The physical stability of the phage ZCPA1. A Phage viability at different temperatures, B phage viability at different pH values, and C phage viability under UV light (λ = 253 nm). ns stands for no significance, *P < 0.05, **P < 0.01, and ***P < 0.001

The phage genome

The genome of phage ZCPA1 has been sequenced and deposited in the GenBank database (GenBank Acc. No. OL597541:OL597590). Phage ZCPA1 contains a double-stranded DNA genome of 46 kbp, which also agreed with the PFGE results. The phage ZCPA1 has an overall G + C content of 64.04%. Moreover, BLASTn analysis confirmed that ZCPA1 is a member of the Siphoviridae family, in the order of Caudovirales.
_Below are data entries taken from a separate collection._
@[simp] theorem State.insert_pending (s : State) (r : Request) : (s.insert r).pending = s.pending := rfl
@[simp] theorem State.insert_powered (s : State) (r : Request) : (s.insert r).powered = s.powered := rfl
@[simp] theorem State.insert_pins (s : State) (r : Request) : (s.insert r).pins = s.pins := rfl
@[simp] theorem State.insert_lines (s : State) (r : Request) : (s.insert r).lines = s.lines := rfl
@[simp] theorem State.insert_drive (s : State) (r : Request) : (s.insert r).drive = s.drive := rfl
@[simp] theorem State.insert_clock (s : State) (r : Request) : (s.insert r).clock = s.clock := rfl
@[simp] theorem State.insert_identity (s : State) (r : Request) : (s.insert r).identity = s.identity := rfl
@[simp] theorem State.insert_zones (s : State) (r : Request) : (s.insert r).zones = s.zones := rfl
@[simp] theorem State.insert_port (s : State) (r : Request) : (s.insert r).port = s.port := rfl
@[simp] theorem State.insert_faults (s : State) (r : Request) : (s.insert r).faults = s.faults := rfl
@[simp] theorem State.insert_access (s : State) (r : Request) : (s.insert r).access = s.access := rfl
@[simp] theorem State.insert_seq (s : State) (r : Request) : (s.insert r).seq = s.seq := rfl
@[simp] theorem State.insert_cache (s : State) (r : Request) : (s.insert r).cache = s.cache := rfl
@[simp] theorem State.insert_monitor (s : State) (r : Request) : (s.insert r).monitor = s.monitor := rfl
@[simp] theorem State.insert_unit (s : State) (r : Request) : (s.insert r).unit = s.unit := rfl
@[simp] theorem State.insert_cart (s : State) (r : Request) : (s.insert r).cart = s.cart := rfl
@[simp] theorem State.insert_freeDraws (s : State) (r : Request) : (s.insert r).freeDraws = s.freeDraws := rfl

@[simp] theorem State.orderFinished_pending (s : State) (n : Nat) : (s.orderFinished n).pending = s.pending := rfl
@[simp] theorem State.orderFinished_powered (s : State) (n : Nat) : (s.orderFinished n).powered = s.powered := rfl
@[simp] theorem State.orderFinished_pins (s : State) (n : Nat) : (s.orderFinished n).pins = s.pins := rfl
@[simp] theorem State.orderFinished_lines (s : State) (n : Nat) : (s.orderFinished n).lines = s.lines := rfl
@[simp] theorem State.orderFinished_drive (s : State) (n : Nat) : (s.orderFinished n).drive = s.drive := rfl
@[simp] theorem State.orderFinished_clock (s : State) (n : Nat) : (s.orderFinished n).clock = s.clock := rfl
@[simp] theorem State.orderFinished_identity (s : State) (n : Nat) : (s.orderFinished n).identity = s.identity := rfl
@[simp] theorem State.orderFinished_zones (s : State) (n : Nat) : (s.orderFinished n).zones = s.zones := rfl
@[simp] theorem State.orderFinished_port (s : State) (n : Nat) : (s.orderFinished n).port = s.port := rfl
@[simp] theorem State.orderFinished_faults (s : State) (n : Nat) : (s.orderFinished n).faults = s.faults := rfl
@[simp] theorem State.orderFinished_access (s : State) (n : Nat) : (s.orderFinished n).access = s.access := rfl
@[simp] theorem State.orderFinished_seq (s : State) (n : Nat) : (s.orderFinished n).seq = s.seq := rfl
@[simp] theorem State.orderFinished_cache (s : State) (n : Nat) : (s.orderFinished n).cache = s.cache := rfl
@[simp] theorem State.orderFinished_monitor (s : State) (n : Nat) : (s.orderFinished n).monitor = s.monitor := rfl
@[simp] theorem State.orderFinished_unit (s : State) (n : Nat) : (s.orderFinished n).unit = s.unit := rfl
@[simp] theorem State.orderFinished_cart (s : State) (n : Nat) : (s.orderFinished n).cart = s.cart := rfl
@[simp] theorem State.orderFinished_freeDraws (s : State) (n : Nat) : (s.orderFinished n).freeDraws = s.freeDraws := rfl

@[simp] theorem State.place_pending (s : State) (c : Completion) : (s.place c).pending = s.pending := rfl
@[simp] theorem State.place_powered (s : State) (c : Completion) : (s.place c).powered = s.powered := rfl
@[simp] theorem State.place_pins (s : State) (c : Completion) : (s.place c).pins = s.pins := rfl
@[simp] theorem State.place_lines (s : State) (c : Completion) : (s.place c).lines = s.lines := rfl
@[simp] theorem State.place_drive (s : State) (c : Completion) : (s.place c).drive = s.drive := rfl
@[simp] theorem State.place_clock (s : State) (c : Completion) : (s.place c).clock = s.clock := rfl
@[simp] theorem State.place_identity (s : State) (c : Completion) : (s.place c).identity = s.identity := rfl
@[simp] theorem State.place_zones (s : State) (c : Completion) : (s.place c).zones = s.zones := rfl
@[simp] theorem State.place_queue (s : State) (c : Completion) : (s.place c).queue = s.queue := rfl
@[simp] theorem State.place_faults (s : State) (c : Completion) : (s.place c).faults = s.faults := rfl
@[simp] theorem State.place_access (s : State) (c : Completion) : (s.place c).access = s.access := rfl
@[simp] theorem State.place_seq (s : State) (c : Completion) : (s.place c).seq = s.seq := rfl
@[simp] theorem State.place_cache (s : State) (c : Completion) : (s.place c).cache = s.cache := rfl
@[simp] theorem State.place_monitor (s : State) (c : Completion) : (s.place c).monitor = s.monitor := rfl
@[simp] theorem State.place_unit (s : State) (c : Completion) : (s.place c).unit = s.unit := rfl
@[simp] theorem State.place_cart (s : State) (c : Completion) : (s.place c).cart = s.cart := rfl
@[simp] theorem State.place_freeDraws (s : State) (c : Completion) : (s.place c).freeDraws = s.freeDraws := rfl

@[simp] theorem State.queueJob_pending (s : State) (j : Job) : (s.queueJob j).pending = s.pending := rfl
@[simp] theorem State.queueJob_powered (s : State) (j : Job) : (s.queueJob j).powered = s.powered := rfl
@[simp] theorem State.queueJob_pins (s : State) (j : Job) : (s.queueJob j).pins = s.pins := rfl
@[simp] theorem State.queueJob_lines (s : State) (j : Job) : (s.queueJob j).lines = s.lines := rfl
@[simp] theorem State.queueJob_drive (s : State) (j : Job) : (s.queueJob j).drive = s.drive := rfl
@[simp] theorem State.queueJob_clock (s : State) (j : Job) : (s.queueJob j).clock = s.clock := rfl
@[simp] theorem State.queueJob_identity (s : State) (j : Job) : (s.queueJob j).identity = s.identity := rfl
@[simp] theorem State.queueJob_zones (s : State) (j : Job) : (s.queueJob j).zones = s.zones := rfl
@[simp] theorem State.queueJob_queue (s : State) (j : Job) : (s.queueJob j).queue = s.queue := rfl
@[simp] theorem State.queueJob_faults (s : State) (j : Job) : (s.queueJob j).faults = s.faults := rfl
@[simp] theorem State.queueJob_access (s : State) (j : Job) : (s.queueJob j).access = s.access := rfl
@[simp] theorem State.queueJob_seq (s : State) (j : Job) : (s.queueJob j).seq = s.seq := rfl
@[simp] theorem State.queueJob_cache (s : State) (j : Job) : (s.queueJob j).cache = s.cache := rfl
@[simp] theorem State.queueJob_monitor (s : State) (j : Job) : (s.queueJob j).monitor = s.monitor := rfl
@[simp] theorem State.queueJob_unit (s : State) (j : Job) : (s.queueJob j).unit = s.unit := rfl
@[simp] theorem State.queueJob_cart (s : State) (j : Job) : (s.queueJob j).cart = s.cart := rfl
@[simp] theorem State.queueJob_freeDraws (s : State) (j : Job) : (s.queueJob j).freeDraws = s.freeDraws := rfl

@[simp] theorem State.dropJobs_pending (s : State) (id : Nat) : (s.dropJobs id).pending = s.pending := rfl
@[simp] theorem State.dropJobs_powered (s : State) (id : Nat) : (s.dropJobs id).powered = s.powered := rfl
@[simp] theorem State.dropJobs_pins (s : State) (id : Nat) : (s.dropJobs id).pins = s.pins := rfl
@[simp] theorem State.dropJobs_lines (s : State) (id : Nat) : (s.dropJobs id).lines = s.lines := rfl
@[simp] theorem State.dropJobs_drive (s : State) (id : Nat) : (s.dropJobs id).drive = s.drive := rfl
@[simp] theorem State.dropJobs_clock (s : State) (id : Nat) : (s.dropJobs id).clock = s.clock := rfl
@[simp] theorem State.dropJobs_identity (s : State) (id : Nat) : (s.dropJobs id).identity = s.identity := rfl
@[simp] theorem State.dropJobs_zones (s : State) (id : Nat) : (s.dropJobs id).zones = s.zones := rfl
@[simp] theorem State.dropJobs_queue (s : State) (id : Nat) : (s.dropJobs id).queue = s.queue := rfl
@[simp] theorem State.dropJobs_faults (s : State) (id : Nat) : (s.dropJobs id).faults = s.faults := rfl
@[simp] theorem State.dropJobs_access (s : State) (id : Nat) : (s.dropJobs id).access = s.access := rfl
@[simp] theorem State.dropJobs_seq (s : State) (id : Nat) : (s.dropJobs id).seq = s.seq := rfl
@[simp] theorem State.dropJobs_cache (s : State) (id : Nat) : (s.dropJobs id).cache = s.cache := rfl
@[simp] theorem State.dropJobs_monitor (s : State) (id : Nat) : (s.dropJobs id).monitor = s.monitor := rfl
@[simp] theorem State.dropJobs_unit (s : State) (id : Nat) : (s.dropJobs id).unit = s.unit := rfl
@[simp] theorem State.dropJobs_cart (s : State) (id : Nat) : (s.dropJobs id).cart = s.cart := rfl
@[simp] theorem State.dropJobs_freeDraws (s : State) (id : Nat) : (s.dropJobs id).freeDraws = s.freeDraws := rfl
Assembly parameters were as follows: contigs# 476, N50 1648, L50 8, N’s per 100 kb 0. BLASTn alignment and phylogenetic tree showed that Pseudomonas phage vB_PaeS_PcyII-40_PfII40a isolate genome, chromosome (GenBank Acc. No. LT608331.1), was closely related to the genome of ZCPA1 (Fig. 3). The annotated genes were manually curated and listed in Additional file 1: Table S2. The open reading frames (ORFs) prediction applying the standard genetic code identified ninety putative protein-coding genes. The functional genes of phage ZCPA1 are shown in the genetic map (Additional file 1: Figure S1). Among these, forty predicted proteins have assigned functions, involving cell lysis proteins, DNA replication/transcription/repair structural proteins, and DNA packaging proteins. ZCPA1 has fifty ORFs on the leading strand and forty ORFs on the complementary strand.

Fig. 3
figure 3

Phylogenetic relationships between phage ZCPA1 and BLASTn top-matched phages. The closely related phage is Pseudomonas phage vB_PaeS_PcyII-40_PfII40a isolate genome (GenBank Acc. No. LT608331.1)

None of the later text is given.